One of the biggest examples of the hit-making power of TikTok is Lil Nas X, and his song, “Old Town Road.”

”Old Town Road” by Lil Nas X plays: Ride ‘til I can’t no more. I got the horses in the back, Horse tack is attached...

But Wood says that Lil Nas X may be the exception. As for other artists…

“It’s very difficult to imagine them becoming anything other than a one hit wonder, and yet that hasn’t stopped Columbia Records or Republic Records from signing just tons of TikTok sensations because the streams of a big song, there’s so much money to be made that it’s almost like, well, yes, it would be great if this person could make another hit, but if not, we’re still getting quite a bit of money from that one hit.”

For many TikTok users, after one video goes viral, the next videos posted don’t tend to reach the same level of viewership. Creating and maintaining a fanbase on TikTok is especially hard for musicians and singers.

“After that million point two video, right, the next week, you’re on the for you page a lot. And then after that, it’s like I had twelve hundred followers again. And so it’s just a matter of pushing out as much content as possible. And hoping that just by the law of large numbers, you get something that, you know, hit’s it.”

Bradley also has the same problem...

“I’m trying to keep the hype going. So when I noticed it’s finally started to come down a little bit, I was like, oh, no. And then literally for like three days after it started, my videos were not going to get any views ...it was like ridiculous.”
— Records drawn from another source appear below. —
/-- The first step after reset runs the word placed for it, in the hardware's own configuration. -/
theorem test_step_from_reset :
    view (fun b => b.ctx.map HashCtx.phase) (step (State.reset.withFetchWord 32 0x01)) = some [.active] := by
  decide +kernel

/-- V-RNG-5: a write during a wait is refused. -/
theorem test_step_write_while_pending :
    refusal (step ((stWait (.rngFill 16)).withSchedule [.host (.wr .b [0x78])])) = some .hostWriteWhilePending := by
  decide +kernel

/-- Program P5 of 95_test_vectors.md as text, assembled (rules R86, R87). -/
theorem test_assemble_P5 :
    assemble "WR A, BE32(16)\nretry: CMD RNG.FILL ; 0x00000040\nJNZ STATUS, retry\nHALT".toList =
      some [.act (.wr .a [0, 0, 0, 16]), .act (.cmd 0x00000040#32), .jnzStatus 1, .halt] := by decide +kernel

/-- A pseudo-command of rule R88, and texts that have no meaning. -/
theorem test_assemble_pseudo :
    assemble "SHA256 0, \"abc\"".toList =
      some [.act (.cmd 1#32), .act (.wr .a (ascii "abc")), .act (.cmd 2#32), .act (.cmd 3#32)] ∧
    assemble "CMD HASH.INIT 16".toList = none ∧ assemble "JMP nowhere".toList = none := by decide +kernel

/-! ## Witnesses: for every obligation with hypotheses, data that meets them -/

/-- A command completes, as the witnesses below use it. -/
theorem exists_next {r : Result} (h : isNext r = true) : ∃ t, r = .next t := by
  cases r with
  | next t => exact ⟨t, rfl⟩
  | fault k => cases h
  | refused k => cases h

theorem witness_DecodeOfEncode :
    (16 ≤ 16 ∧ (Instr.hashInit 15).wellFormed 16 = true) ∧ (1 ≤ 16 ∧ Instr.ctrDec.wellFormed 1 = true) := by decide

theorem witness_EncodeOfDecode : decode 0x0000F003#32 = .ok (.hashFinal 15) := rfl

theorem witness_DecoderFollowsOpcodeTable :
    decode 0x00000122#32 = .ok .ctrEnc ∧ Instr.ctrEnc.row ∈ opcodeTable ∧ Instr.ctrEnc.row.selects 0x00000122#32 = true :=
  ⟨rfl, by decide, by decide⟩

theorem witness_StepRunsDecodedCommand :
    (stScript [.act (.cmd 1#32)]).Ready ∧ decodeFor (stScript [.act (.cmd 1#32)]).cfg.hashCtxCount 1#32 = .ok (.hashInit 0) ∧
    (stScript [.act (.cmd 1#32)]).host.fetch = some (.act (.cmd 1#32)) := ⟨⟨rfl, rfl⟩, rfl, rfl⟩

/-- Both clauses, at the first index out of range and at the last one in range. -/
theorem witness_IllegalWordFaults :
    (st cfgA none none none).Ready ∧ illegalWord (st cfgA none none none).cfg.hashCtxCount 0x2001#32 ∧
    ¬ illegalWord (st cfgA none none none).cfg.hashCtxCount 0x1001#32 := by
  refine ⟨⟨rfl, rfl⟩, .inr (.inr (.inr (.inl ⟨by decide, .inl (by decide)⟩))), ?_⟩
  show ¬ illegalWord 2 0x1001#32
  simp only [illegalWord]
  decide

/-- One state for each way to end: Ok, an error, a fault, a wait. -/
theorem witness_CommandEndsOneWay :
    (∃ t, (st cfgA none none none).block.pending = none ∧ exec (.hashInit 0) (st cfgA none none none) = .next t) ∧
    (∃ t, (st cfgA (some []) none none).block.pending = none ∧ exec .envUnpack (st cfgA (some []) none none) = .next t) ∧
    (∃ t, (st cfgA none none none).block.pending = none ∧ exec .hmac (st cfgA none none none) = .next t) ∧
    (∃ t, (st cfgA (some [0, 0, 0, 1]) none none).block.pending = none ∧
      exec .rngFill (st cfgA (some [0, 0, 0, 1]) none none) = .next t) :=
  ⟨⟨_, rfl, rfl⟩, ⟨_, rfl, rfl⟩, ⟨_, rfl, rfl⟩, ⟨_, rfl, rfl⟩⟩

theorem witness_OperandFaultsInOrder :
    (∀ c, Instr.cbcEnc.ctxIndex = some c → c < (st cfgA (some [1]) none none).block.ctx.length) ∧
    firstOperandFault (st cfgA (some [1]) none none).block (operandShapes .cbcEnc) = some (.operandShape .a 1) ∧
    (∀ c, (Instr.hashUpdate 1).ctxIndex = some c → c < (st cfgA none none none).block.ctx.length) ∧
    firstOperandFault (st cfgA none none none).block (operandShapes (.hashUpdate 1)) = some (.readUnwritten .a) :=
  ⟨nofun, by decide, fun c h => by cases h; decide, by decide⟩

theorem witness_UnreadSlotsDoNotMatter : Slot.c ∉ (operandShapes .hmac).map Prod.fst := by decide

theorem witness_CommandFrame : ∃ t, exec (.hashInit 1) (st cfgA none none none) = .next t := ⟨_, rfl⟩

theorem witness_ErrorFreeCommands :
    ∃ t, Instr.hmac ≠ .cbcDec ∧ Instr.hmac ≠ .ctrDec ∧ Instr.hmac ≠ .envUnpack ∧ Instr.hmac ≠ .decBytes ∧
      Instr.hmac ≠ .rngFill ∧ Instr.hmac ≠ .encBytes ∧
      exec .hmac (st cfgA (some []) (some []) none) = .next t :=
  ⟨_, by decide, by decide, by decide, by decide, by decide, by decide, rfl⟩

theorem witness_IoFailureNeverWritten :
    ∃ t, step (st cfgA none none none) = .next t ∧ (st cfgA none none none).block.STATUS ≠ 4#32 := ⟨_, rfl, by decide⟩

theorem witness_HashInitCompletes :
    (st cfgA none none none).block.ctx[1]? = some HashCtx.reset ∧ (st cfgA none none none).block.ctx.length ≤ 2 :=
  ⟨rfl, by decide⟩

theorem witness_HashUpdateCompletes :
    ((stCtx (ctxOf []) (some [1])).block.ctx[0]? = some (ctxOf []) ∧ (ctxOf []).phase = .active ∧
      (stCtx (ctxOf []) (some [1])).block.A = some [1] ∧ (ctxOf []).BITLEN.toNat + 8 * [1#8].length ≤ 2 ^ 64 - 1 ∧
      (ctxOf []).Sound) ∧
    ∃ m, (ctxFull m).phase = .active ∧ (ctxFull m).BITLEN.toNat + 8 * ([] : ByteString).length ≤ 2 ^ 64 - 1 ∧
      (ctxFull m).Sound :=
  ⟨⟨rfl, rfl, rfl, by decide +kernel, (HashCtx.consistent_iff _).1 (by decide +kernel)⟩, List.replicate (2 ^ 61 - 1) 0,
    by simp only [ctxFull], by rw [ctxFull_bitLen]; norm_num, ctxFull_sound List.length_replicate⟩

/-- The clause of HashUpdateCompletes and HashFinalCompletes about a context that breaks rule R42. -/
theorem witness_broken_context :
    (stCtx { ctxOf [] with H := ⟨0, 0, 0, 0, 0, 0, 0, 0⟩ } (some [])).block.ctx[0]? =
      some { ctxOf [] with H := ⟨0, 0, 0, 0, 0, 0, 0, 0⟩ } ∧
    ({ ctxOf [] with H := ⟨0, 0, 0, 0, 0, 0, 0, 0⟩ } : HashCtx).phase = .active ∧
    ¬ ({ ctxOf [] with H := ⟨0, 0, 0, 0, 0, 0, 0, 0⟩ } : HashCtx).Sound :=
  ⟨rfl, rfl, fun h => absurd ((HashCtx.consistent_iff _).2 h) (by decide +kernel)⟩

/-- The history clause of HashUpdateCompletes and HashFinalCompletes: an Active context that has absorbed "". -/
theorem witness_Absorbed : (HashCtx.init HashCtx.reset).Absorbed [] := HashCtx.init_absorbed _

theorem witness_HashFinalCompletes :
    (stCtx (ctxOf [1]) none).block.ctx[0]? = some (ctxOf [1]) ∧ (ctxOf [1]).phase = .active ∧ (ctxOf [1]).Sound :=
  ⟨rfl, rfl, (HashCtx.consistent_iff _).1 (by decide +kernel)⟩

theorem witness_IncrementalEquivalence :
    1 < (st cfgA none none none).block.ctx.length ∧
    8 * ([ascii "a", [], ascii "bc"] : List ByteString).flatten.length ≤ 2 ^ 64 - 1 := by decide

theorem witness_InactiveContextFaults :
    (st cfgA (some []) none none).block.ctx[0]? = some HashCtx.reset ∧
    (HashCtx.reset.phase = .unset ∨ HashCtx.reset.phase = .finalized) ∧ (st cfgA (some []) none none).block.A = some [] := by
  decide

theorem witness_LengthOverflowFaults :
    (stCtx (ctxFull []) (some [1])).block.ctx[0]? = some (ctxFull []) ∧ (ctxFull []).phase = .active ∧
    (stCtx (ctxFull []) (some [1])).block.A = some [1] ∧ (ctxFull []).BITLEN.toNat + 8 * [1#8].length > 2 ^ 64 - 1 :=
  ⟨rfl, by simp only [ctxFull], rfl, by rw [ctxFull_bitLen]; decide +kernel⟩

/-- Two operands of any length, or one missing: HMAC, KDF, ENC.BYTES, DEC.BYTES, and ENV.UNPACK for slot A. -/
theorem witness_HmacCompletes_KdfCompletes :
    (st cfgA (some []) (some []) none).block.A = some [] ∧ (st cfgA (some []) (some []) none).block.B = some [] ∧
    ((st cfgA (some []) none none).block.A = none ∨ (st cfgA (some []) none none).block.B = none) ∧
    (st cfgA none none none).block.A = none := by
  decide

theorem witness_BlockCommandsComplete :
    (st cfgA (some K0) (some B0) none).block.A = some K0 ∧ K0.length = 32 ∧
    (st cfgA (some K0) (some B0) none).block.B = some B0 ∧ B0.length = 16 := by decide +kernel

theorem witness_PermutationGathers : (0 < 128) ∧ (127 < 128) := by decide

theorem witness_LayersInvert_BlockInvertibility : B0.length = 16 ∧ IVa.length = 16 ∧ K0.length = 32 := by decide +kernel

/-- A padded string, and one that is none. -/
theorem witness_PaddingCheckedExactly :
    (16 ≤ (bytesOf 16 0x10).length ∧ (bytesOf 16 0x10).length % 16 = 0 ∧ pkcs7Pad [] = bytesOf 16 0x10) ∧
    (16 ≤ Z16.length ∧ Z16.length % 16 = 0 ∧ paddingValid Z16 = false) := by decide +kernel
These artists are trying to avoid one-hit-wonder status ... they say they will keep mining TikTok even after the pandemic is over trying to launch their careers into the music industry.

“I’ll keep doing the Simlish songs and the fact that, “The Sims,” followed me and posted my video, like, I guess I’m doing something right. So I just, I hope my account can actually keep growing and that they actually start showing it to more people. And I beat the algorithm”

“My actual fans, right, all came from TikTok. It would be silly for me seeing the success of so many artists on TikTok who have just been able to get genuine deals. And genuine fame in a time where they can’t even meet people. That’s it, I mean that’s a special thing.”

”West Coast City” by Tucker Rivera plays: “I’ma move to a west coast city, so you can fall in love with me...”

In the come and go world of TikTok … reaching genuine fame is sure to be a challenge … both Rivera and Bradley say they look forward to actually seeing audiences and interacting in person, in the real world rather than just in the digital world.